One of the more interesting aspects of the conversations we had with Eucalyptus was that they insisted that they are not wedded to the EC2 API, they chose it because of its status as a de facto standard API, and whilst they don’t currently support other APIs they could move quickly to do so.
Cloud API differences
Whilst VMware’s DMTF standards initiative for Cloud APIs goes on behind closed doors, the big news in March was a (by all accounts) vociferous debate at CloudConnect at which (and subsequent to which) it seems no progress was made. Some of the heat in this debate is about the style of API in use. It is worth doing a comparison between, say, the very different APIs offered by Amazon EC2 and Rackspace. We will focus on the control APIs, not the APIs that access storage (although there are differences there too).
EC2 offers two APIs, a SOAP API and a query API carried directly across HTTP. This feels like a programming language-level API that has been mapped down into HTTP and XML, and the result is actually quite ugly. The Rackspace API is REST-based and carries either XML or the more fashionable (and lightweight) JSON as a payload.
For those unfamiliar with REST, it offers a simple HTTP POST, GET, PUT and DELETE interface. It can be used to access a filesystem in the model of Amazon S3 API, but it also makes sense to use these urls to describe resources (such as machines, disks etc.) in a pseudo-directory structure. For example, the IP public IP address of a server is accessible at “http://<base management URL of my cloud>/servers/<server id>/ips/public”. To manipulate it you can use POST, PUT, DELETE, GET etc.
All the more recent cloud control APIs have gone REST, and although there are differences in the way they do authentication, when you look at it there isn’t really that much to standardize, only the sequence of words that make up the REST paths. It is not beyond the wit of humanity to have a few standard words like “server”, “IP”, “public” and an extension mechanism to add more. There should be enough common ground to get the basics standardized and then very simple to make tooling that can deal with the variability across environments. Except of course that we would then be left with the dominant player, EC2 which looks completely different.
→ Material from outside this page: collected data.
-- ==== Sys2Proof/Syntax.lean ====
section
/-! DEFINITION. The six commands of the opcode map (spec/30_encoding.md R81), the fields of a command word (R80) and what decoding a word answers (R84). -/

namespace Sys2Proof

/-- One constructor per row of spec/opcode_table.json (R81). Only STEP has an operand in its word (R87). -/
inductive Instr where
  /-- NOP (43_control.md R170). -/
  | nop
  /-- INIT (40_accumulation_core.md R107). -/
  | init
  /-- STEP b, b = IMM8 (40_accumulation_core.md R108, 30_encoding.md R82). -/
  | step (b : Byte)
  /-- HASH_N (42_buffer_processor.md R141). -/
  | hashN
  /-- HASH_Z (42_buffer_processor.md R146). -/
  | hashZ
  /-- CLR (43_control.md R171). -/
  | clr
  deriving DecidableEq, Repr

/-- The four fields of a command word (R80). -/
structure CmdFields where
  /-- bits [3:0] -/
  op : BitVec 4
  /-- bits [7:4], must be 0 -/
  rsv0 : BitVec 4
  /-- bits [15:8] -/
  imm8 : Byte
  /-- bits [31:16], must be 0 -/
  rsv1 : BitVec 16
  deriving DecidableEq, Repr

/-- What decoding a 32-bit word answers (R84): a command, or ILLEGAL(w), the rejection by name. -/
inductive Decoded where
  | cmd (i : Instr)
  | illegal (w : Word32)
  deriving DecidableEq, Repr

/-- The fields of a command's word (R80, R81). -/
def Instr.fields : Instr → CmdFields
  | .nop => ⟨0, 0, 0, 0⟩
  | .init => ⟨1, 0, 0, 0⟩
  | .step b => ⟨2, 0, b, 0⟩
  | .hashN => ⟨3, 0, 0, 0⟩
  | .hashZ => ⟨4, 0, 0, 0⟩
  | .clr => ⟨5, 0, 0, 0⟩

end Sys2Proof
end

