-- ==== Sys2Proof/Machine/Accumulation.lean ====
section
/-! DEFINITION. INIT and STEP (spec/40_accumulation_core.md R107-R109). -/

namespace Sys2Proof.Machine

/-- INIT (R107): load the seed; CFG.PSEL is ignored. -/
def execInit (s : State) : Host.Outcome State Fault Refusal :=
  .next (acceptCommand (fun s => setDone (loadSeed s)) s)

/-- STEP b (R108): BAD_CFG when PSEL = 3, else fold one byte. -/
def execStep (b : Byte) (s : State) : Host.Outcome State Fault Refusal :=
  .next (acceptCommand (fun s =>
    if s.psel = .reserved then raiseError .acceptance .badCfg s
    else setDone (foldByte s b)) s)

end Sys2Proof.Machine
end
Understanding the role of Eucalyptus
The discrepancy over API Structure is just about elegance and technical egos and it could probably be fixed, but one issue that seems to have emerged at CloudConnect is the difficulty of driving cloud standards from a software perspective. By this we mean that the main actors are the IaaS service providers rather than their software suppliers (be they commercial licensors or open source communities). So, whilst we at the virualization practice naturally think of this as software, the alternative view is that IaaS is simply a more flexible (and higher margin) alternative to traditional co-location or managed hosting. These companies typically have very high levels of customer loyalty, and to the extent that standards would encourage customers to change suppliers they are unlikely to promote standardization.
So standardizing these APIs is probably barking up the wrong horse, because the IaaS providers will continue to be motivated to differentiate their offerings and thus any standards that emerge will be loose at best. What we should be thinking of is the motivations of those who care about interoperability at this layer and what they are likely to deliver, and Eucalyptus falls into this category.
We start to consider whether IaaS interoperability is a tools issue rather than a standards issue, and Eucalyptus can be considered such a tool rather than a platform. In other words there comes a point when you pick up Eucalyptus not because it is an Internal Cloud that is exactly the same as EC2, but because (once it starts to implement multiple Cloud APIs) it contains tooling that lets you bridge Amazon and Rackspace and others, a bit like the way you can use a database administration tool to abstract over the bits of SQL that were never really standardized.